详细信息
- 来源站点
- ArXiv CS.CL
- 作者
- Rongzhi Zhu, Xiang Huang, Yuchuan Wu, Rui Wang, Zequn Sun, Tao Ren, Weiyao Luo, Bingxue Qiu, Jieping Ye, Yongbin Li, Wei Hu
- 文章类型
- NEWS
- 语言
- en
- 发布日期
- 2026-06-16
摘要
arXiv:2606.15532v1 Announce Type: new Abstract: Emotional intelligence (EI) in Large Language Models (LLMs) is often evaluated through static understanding tasks or single-response dialogue generation. However, emotion management is interactive: a good model should not only recognize a user's emotion, but also improve the user's emotional and relational state over several turns.
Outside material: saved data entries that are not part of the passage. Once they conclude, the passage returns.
/-- A reduction can be divided over the ranks of a group (R370). -/
def divides (k dies : Nat) : Bool := dies ≠ 0 && k % dies = 0 && k / dies % 32 = 0

/-- A product of two operands as an FP32 term: exact for the narrow formats, rounded once for FP32 (R368). -/
def term (codeA codeB a b : Nat) : Nat := pack fp32 ((valueOf codeA a).mul (valueOf codeB b))

/-- A dot product, summed in the step's order. -/
def dot (o : SumOrder) (codeA codeB : Nat) (a b : List Nat) : Nat := sumIn o (List.zipWith (term codeA codeB) a b)

/-- The operand pairs of the MAC arrays, in either order (R367). -/
def macPair (a b : Nat) : Bool :=
  let ok := fun (x y : Nat) =>
    (x = 1 && y = 1) || ((x = 2 || x = 3) && (y = 2 || y = 3)) || (x = 4 && (y = 4 || y = 2 || y = 3)) ||
      (x = 5 && (y = 5 || y = 2 || y = 3)) || (x = 6 && y = 6)
  ok a b || ok b a

/-- A TOPK call that MODEL_LOAD accepts (R381): 1 to 262,144 elements, k from 1 to 4,096. -/
def topkFits (len k : Nat) : Bool := decide (1 ≤ len) && decide (len ≤ 262144) && decide (1 ≤ k) && decide (k ≤ 4096)

/-! ### Operator contracts (R376 to R378), in FP32

Each operator that sums takes the order of its step (R371, R373). -/

/-- MATMUL of one row and one column with an optional scale and bias. -/
def matmul (o : SumOrder) (codeA codeB : Nat) (a b : List Nat) (scale bias : Option Nat) : Nat :=
  let d := dot o codeA codeB a b
  let s := match scale with
    | some x => fmul d x
    | none => d
  match bias with
  | some x => fadd s x
  | none => s

/-- GROUPED_MATMUL of one row: the weights of its group, whatever the sizes of the groups. -/
def groupedMatmul (o : SumOrder) (codeA codeB : Nat) (a : List Nat) (weights : List (List Nat)) (group : Nat)
    (scale bias : Option Nat) : Nat :=
  matmul o codeA codeB a (weights.getD group []) scale bias

/-- NORM, RMS. -/
def normRms (o : SumOrder) (x g : List Nat) (eps : Nat) : List Nat :=
  let ss := sumIn o (x.map (fun v => fmul v v))
  let r := frsqrt (fadd (fdiv ss (fofNat x.length)) eps)
  List.zipWith (fun v w => fmul (fmul v r) w) x g

/-- NORM, layer. -/
def normLayer (o : SumOrder) (x g b : List Nat) (eps : Nat) : List Nat :=
  let mu := fdiv (sumIn o x) (fofNat x.length)
  let c := x.map (fun v => fsub v mu)
  let v := fdiv (sumIn o (c.map (fun w => fmul w w))) (fofNat x.length)
  let r := frsqrt (fadd v eps)
  List.zipWith fadd (List.zipWith (fun w h => fmul (fmul w r) h) c g) b

/-- ACTIVATION, GELU-tanh, its constants the nearest FP32 values. -/
def gelu (x : Nat) : Nat :=
  let u := fmul x x
  let u := fmul u x
  let u := fmul 0x3D372713 u
  let u := fadd x u
  let u := fmul 0x3F4C422A u
  let u := ftanh u
  let u := fadd one32 u
  fmul (fmul 0x3F000000 x) u

/-- ACTIVATION, SiLU. -/
def silu (x : Nat) : Nat := fmul x (frecip (fadd one32 (fexp (fsub 0x80000000 x))))

/-- ACTIVATION, ReLU². -/
def relu2 (x : Nat) : Nat :=
  match unpack fp32 x with
  | .nan => fp32.nan
  | .inf neg => if neg then 0 else fp32.infBits
  | .fin neg _ _ => if neg then 0 else fmul x x

/-- ROPE on one pair at an angle. -/
def rope (x0 x1 pos freq : Nat) : Nat × Nat :=
  let a := fmul (fofNat pos) freq
  let c := unpack fp32 (fcos a)
  let s := unpack fp32 (fsin a)
  let u := unpack fp32 x0
  let v := unpack fp32 x1
  (pack fp32 ((u.mul c).add (v.mul s).neg), pack fp32 ((u.mul s).add (v.mul c)))

/-- EMBED: row `t` of the table in the output format; none, a step fault, for an ID at or beyond the table's rows. -/
def embedRow (code out : Nat) (sat : Bool) (table : List (List Nat)) (t : Nat) : Option (List Nat) :=
  (table[t]?).map (fun row => row.map (fun v => convertTo out sat (valueOf code v)))

/-- GATHER: the indexed elements, exactly; none, a step fault, for an index out of range. -/
def gatherElems (src : List Nat) : List Nat → Option (List Nat)
  | [] => some []
  | i :: rest =>
    match src[i]?, gatherElems src rest with
    | some v, some l => some (v :: l)
    | _, _ => none

/-- SCATTER: each source element copied to its destination in the order of the source indexes, so that the highest source
index wins a destination that several name, in both modes. -/
def scatterElems (dst src idx : List Nat) : List Nat :=
  (src.zip idx).foldl (fun l p => l.set p.2 p.1) dst

/-- REDUCE SUM. -/
def reduceSum (o : SumOrder) (l : List Nat) : Nat := sumIn o l

/-- REDUCE MAX: NaN wins, +0 above −0, exact. -/
def reduceMax (l : List Nat) : Nat :=
  l.foldl (fun m v =>
    if unpack fp32 m = .nan ∨ unpack fp32 v = .nan then fp32.nan
    else if rankKey m < rankKey v ∨ (rankKey m = rankKey v ∧ v < m) then v else m) (l.headD fp32.nan)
We introduce EIBench, a simulator-based benchmark for interactive emotion management. EIBench contains 2,222 scenarios, with 2,009 for training and 213 for held-out testing. The scenarios are organized by a 2x2 taxonomy covering Support, Defense, Repair, and Charm, which together capture different forms of support, boundary maintenance, trust repair, and rapport building. In each scenario, an LLM simulator plays the user, updates an emotion-relation state after each turn, and maps the final state to an anchor-based score.